I had a series of tests at that point, including two ultrasound-guided biopsies that came as part of the clinical trial package. It was during the biopsies that the realization hit me, as I looked down at my paper bracelet and read the “MRN” patient code next to my name, that I was for the first time on the other side of the cancer coin. Up until that point, I had mechanically handled peripheral blood and bone marrow samples from leukemia patients, each one having his or her own “MRN” number.
Among other tests that I had were an MRI, which supported the oncologist’s suspicions that there was in fact an enlarged lymph node near the tumor, a fine needle biopsy that confirmed beyond a shadow of a doubt that the enlarged lymph node was positive for cancer, a genetic test that thankfully was negative for all known familial cancer-causing genes, and an oncotype DX, a genomic test that revealed my tumor to be unlikely to recur and that relieved me of the need to be treated with chemotherapy since my tumor was unlikely to benefit from it. Following each test was a terrifying phone call I would receive from the medical fellow, either giving me good news… or bad.
The home stretch was two consecutive surgeries, the first one to remove the tumor and sentinel lymph nodes, and the second to dissect and analyze neighboring axillary lymph nodes since the one sentinel lymph node had tested positive for cancer post-surgery. Fortunately, there was no cancer detected in the axillary lymph nodes, and I was able to proceed to the last phase of treatment, radiation therapy.
Following painful dot-like tattoos meant to help the technician precisely line up the treatment fields, I endured six weeks of daily undressing and dressing in hospital gowns and getting radiotherapy. I finally made it to graduation day.

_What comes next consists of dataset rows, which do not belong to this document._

-- ==== Sys2Proof/Machine/Special.lean ====
section
/-! DEFINITION. The special functions (spec/07_float.md R186, R187).

FRCP and FSQRT are exact by Fit. Of the others the spec gives a bound and no value: the result is the free value
`Config.specialRaw`, kept as long as it lies within the bound; where it does not, the correctly rounded value stands
in its place (assumption log 40). The bound is tested against a fixed-point reference whose own error is far below
the bound's last place; the test errs on the side of admitting more. -/
namespace Sys2Proof.Machine

/-! ### Exact functions, with a sticky bit for Round -/

/-- 1 / (m × 2^e) as a value that Round treats like the exact quotient. -/
def fvRecip (m e : Int) : FV :=
  let a := m.natAbs
  let k := 40 + 2 * Nat.log2 a
  let q := 2 ^ k / a
  let v : Int := 2 * q + (if 2 ^ k % a = 0 then 0 else 1)
  .fin (if m < 0 then -v else v) (-(k : Int) - 1 - e)

/-- The integer square root, by one bit a step. -/
def isqrt (n : Nat) : Nat :=
  go (Nat.log2 n / 2 + 1) 0
where
  go : Nat → Nat → Nat
  | 0, r => r
  | k + 1, r => let r' := r + 2 ^ k; if r' * r' ≤ n then go k r' else go k r

/-- √(m × 2^e), m positive, as a value that Round treats like the exact root. -/
def fvSqrt (m : Nat) (e : Int) : FV :=
  let m := if e % 2 = 0 then m else 2 * m
  let e := if e % 2 = 0 then e else e - 1
  let n := m * 2 ^ 80
  let r := isqrt n
  .fin (2 * (r : Int) + (if r * r = n then 0 else 1)) (e / 2 - 41)

/-! ### Fixed-point references: values are integers over 2^160 -/

def fx : Nat := 160
/-- Terms t_{k+1} = t_k × x / ((j)(j+1)…) of a series in fixed point, summed. -/
def series (x : Int) (step : Nat) (sign : Bool) : (fuel : Nat) → (j : Nat) → (t : Int) → Int
  | 0, _, _ => 0
  | n + 1, j, t =>
    let t1 := t * x / 2 ^ fx / j
    let t2 := if step = 2 then t1 * x / 2 ^ fx / (j + 1) else t1
    t + series x step sign n (j + step) (if sign then -t2 else t2)

def ln2F : Int := 80260960185991308862233904206310070533990667611589946606122867505419956976171 / 2 ^ (256 - fx)
def log2eF : Int := 167052672916848388242985626561247531987276682633131050150846402744536260568207 / 2 ^ (256 - fx)
/-- 2π over 2^300. -/
def twoPi : Int := 12799074516701066808997804592552191239937198809484765912489140366271425664275751838873863962

/-- 2^y for y over 2^160, as an integer m and exponent: m × 2^n over 2^160. -/
def exp2F (y : Int) : Int × Int :=
  let n := y / 2 ^ fx
  let f := y % 2 ^ fx
  (series (f * ln2F / 2 ^ fx) 1 false 60 1 (2 ^ fx), n)

/-- A dyadic as an integer over 2^160, rounded down. -/
def toFx (m e : Int) : Int :=
  if 0 ≤ e + fx then m * 2 ^ (e + fx).toNat else m / 2 ^ (Nat.min (-(e + fx)).toNat (ilog2 m + 2))

/-- log₂ of x over 2^160, 1 ≤ x < 2, by repeated squaring: 100 bits. -/
def log2F (x : Int) : Int :=
  go 100 x 0
where
  go : Nat → Int → Int → Int
  | 0, _, r => r * 2 ^ (fx - 100)
  | k + 1, x, r =>
    let y := x * x / 2 ^ fx
    if 2 ^ (fx + 1) ≤ y then go k (y / 2) (2 * r + 1) else go k y (2 * r)

/-- The angle m × 2^e reduced to [−π, π), less π: over 2^160. -/
def reduceF (m e : Int) : Int :=
  let a := if 0 ≤ e + 300 then m * 2 ^ (e + 300).toNat else m / 2 ^ (-(e + 300)).toNat
  (a % twoPi - twoPi / 2) / 2 ^ (300 - fx)

/-- sin and cos references: the reduced angle is the angle less π, so both change sign. -/
def sinF (m e : Int) : Int := let r := reduceF m e; -(series r 2 true 60 2 r)
def cosF (m e : Int) : Int := let r := reduceF m e; -(series r 2 true 60 1 (2 ^ fx))

/-- 1 / (1 + 2^y) over 2^160, y over 2^160. -/
def logisticF (y : Int) : Int :=
  if y > 200 * 2 ^ fx then 0
  else if y < -(200 * 2 ^ fx) then 2 ^ fx
  else
    let r := exp2F y
    let d : Int := 2 ^ 400 + (if 0 ≤ r.2 then r.1 * 2 ^ r.2.toNat * 2 ^ (400 - fx) else r.1 * 2 ^ (400 - fx) / 2 ^ (-r.2).toNat)
    2 ^ (400 + fx) / d

/-- e^y → the reference of each function on m × 2^e: value m' × 2^e'. Codes: 0 FRSQ, 1 FEX2, 2 FLG2, 3 FSIN, 4 FCOS,
5 FTANH, 6 FSIGM. -/
def reference (op : Nat) (m e : Int) : Int × Int :=
  match op with
  | 0 =>
    match fvSqrt m.natAbs e with
    | .fin rm re =>
      match fvRecip rm re with
      | .fin a b => (a, b)
      | _ => (0, 0)
    | _ => (0, 0)
  | 1 => let r := exp2F (toFx m e); (r.1, r.2 - fx)
  | 2 =>
    let k := ilog2 m
    ((k + e) * 2 ^ fx + log2F (m * 2 ^ (fx - k)), -(fx : Int))
  | 3 => (sinF m e, -(fx : Int))
  | 4 => (cosF m e, -(fx : Int))
  | 5 =>
    let y := toFx m (e + 1) * log2eF / 2 ^ fx
    (2 ^ fx - 2 * logisticF y, -(fx : Int))
  | _ => (logisticF (-(toFx m e * log2eF / 2 ^ fx)), -(fx : Int))

/-- Whether |c − r| ≤ bound, all times 2^−160, with a slack of 2^−90 for the reference's own error. -/
def within (c r bound : Int) : Bool :=
  let d := if c ≤ r then r - c else c - r
  d ≤ bound + 2 ^ (fx - 90)

/-- The bound of R186 over 2^160: `ulps` units of the last place at the result of exponent E, or an absolute bound. -/
def ulpF (E : Int) (n : Nat) : Int :=
  let u := max E (-126) - 23
  if 0 ≤ u + fx then n * 2 ^ (u + fx).toNat else 0

/-- The free result within its bound, else the correctly rounded one. -/
def specialFinite (op : Nat) (a : Nat) (m e : Int) : Nat :=
  let F := fmtOf 8
  let r := reference op m e
  let good := (fit F 0 0 (FV.ofDyadic r.1 r.2)).1
  let gv := (F.value good).1
  let E : Int := match gv with | .fin m e => (ilog2 m : Int) + e | _ => -126
  let absF (k : Nat) : Int := 2 ^ (fx - k)
  -- scale everything so that the result's last place stays above 2^-160 (FRSQ and FEX2 have wide ranges)
  let sh : Int := if op = 0 || op = 1 then -E else 0
  let bound : Int :=
    match op with
    | 0 => ulpF 0 1
    | 1 => if E < -126 then 2 * 2 ^ ((fx : Int) - 149 - E).toNat else ulpF 0 2
    | 2 =>
      -- inside [0.5, 2] an absolute bound
      let k := (ilog2 m : Int) + e
      if k = -1 || k = 0 || (k = 1 && m = 2 ^ ilog2 m) then absF 22 else ulpF E 2
    | 3 | 4 => absF 22
    | _ => max (ulpF E 2) (absF 24)
  let raw := (Config.specialRaw op a) % 2 ^ 32
  match (F.value raw).1 with
  | .fin cm ce => if within (toFx cm (ce + sh)) (toFx r.1 (r.2 + sh)) bound then raw else good
  | .zero _ => if within 0 (toFx r.1 (r.2 + sh)) bound then raw else good
  | _ => good

/-- The flags of an inexact finite result (R187). -/
def specialFlags (c : Nat) : Nat :=
  if bits c 23 8 = 0 then flNX + flUF else flNX

/-- An integer value m × 2^e, if it is one. -/
def asInt (m e : Int) : Option Int :=
  if 0 ≤ e then (if e < 200 then some (m * 2 ^ e.toNat) else none)
  else if m % 2 ^ (-e).toNat = 0 then some (m / 2 ^ (-e).toNat) else none

/-- The seven functions that the spec bounds: the code of the result and its flags (R186, R187). -/
def specialFn (op : Nat) (a : Nat) : Nat × Nat :=
  let F := fmtOf 8
  let v := F.value a
  let one : Nat := 0x3F800000
  match v.1 with
  | .nan => (F.nan, if v.2 then flNV else 0)
  | .inf neg =>
    match op with
    | 0 => if neg then (F.nan, flNV) else (0, 0)
    | 1 => if neg then (0, 0) else (F.infCode false, 0)
    | 2 => if neg then (F.nan, flNV) else (F.infCode false, 0)
    | 3 | 4 => (F.nan, flNV)
    | 5 => (if neg then one + F.signBit else one, 0)
    | _ => (if neg then 0 else one, 0)
  | .zero neg =>
    match op with
    | 0 => (F.infCode neg, flDZ)
    | 1 => (one, 0)
    | 2 => (F.infCode true, flDZ)
    | 3 => ((F.zero neg).1, 0)
    | 4 => (one, 0)
    | 5 => ((F.zero neg).1, 0)
    | _ => (0x3F000000, 0)
  | .fin m e =>
    let inexact (_ : Unit) : Nat × Nat :=
      let c := specialFinite op a m e
      (c, specialFlags c)
    match op with
    | 0 => if m < 0 then (F.nan, flNV) else inexact ()
    | 1 =>
      match asInt m e with
      | some n =>
        if 128 ≤ n then (F.infCode false, flOF + flNX)
        else if n ≤ -150 then (0, flUF + flNX)
        else ((fit F 0 0 (.fin 1 n)).1, 0)
      | none =>
        if 7 ≤ (ilog2 m : Int) + e && 0 < m then (F.infCode false, flOF + flNX)
        else if m < 0 && toFx m e < -(150 * 2 ^ fx) then (0, flUF + flNX)
        else inexact ()
    | 2 =>
      if m < 0 then (F.nan, flNV)
      else if m = 2 ^ ilog2 m then ((fit F 0 0 (FV.ofDyadic ((ilog2 m : Int) + e) 0)).1, 0)
      else inexact ()
    | _ => inexact ()

/-- FRCP (R186, R187). -/
def frcp (rm : Nat) (a : Nat) : Nat × Nat :=
  let F := fmtOf 8
  let v := F.value a
  match v.1 with
  | .nan => (F.nan, if v.2 then flNV else 0)
  | .inf neg => ((F.zero neg).1, 0)
  | .zero neg => (F.infCode neg, flDZ)
  | .fin m e => fit F rm 0 (fvRecip m e)

/-- FSQRT (R186, R187). -/
def fsqrt (rm : Nat) (a : Nat) : Nat × Nat :=
  let F := fmtOf 8
  let v := F.value a
  match v.1 with
  | .nan => (F.nan, if v.2 then flNV else 0)
  | .inf neg => if neg then (F.nan, flNV) else (F.infCode false, 0)
  | .zero neg => ((F.zero neg).1, 0)
  | .fin m e => if m < 0 then (F.nan, flNV) else fit F rm 0 (fvSqrt m.natAbs e)

end Sys2Proof.Machine
end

I look back on the past year almost as if it were a dream. If it were not for the continued once daily consumption of tamoxifen tablets, shot in the rear every three months with Lupron, biannual IV infusion with the bone-strengthening drug, Zometa, and seeing the oncologist and medical fellow every few months, I’d think it really was a dream. Instead, it was a very real part of my life, and one that has given more meaning to the cancer research I have been doing for half of it. I had always known that behind every “MRN” patient code I’d read on my heparin-coated tubes of blood that I’d process for experiments, there was a real person. My appreciation of what those real people are going through, though, has deepened considerably since my own diagnosis a little over a year ago.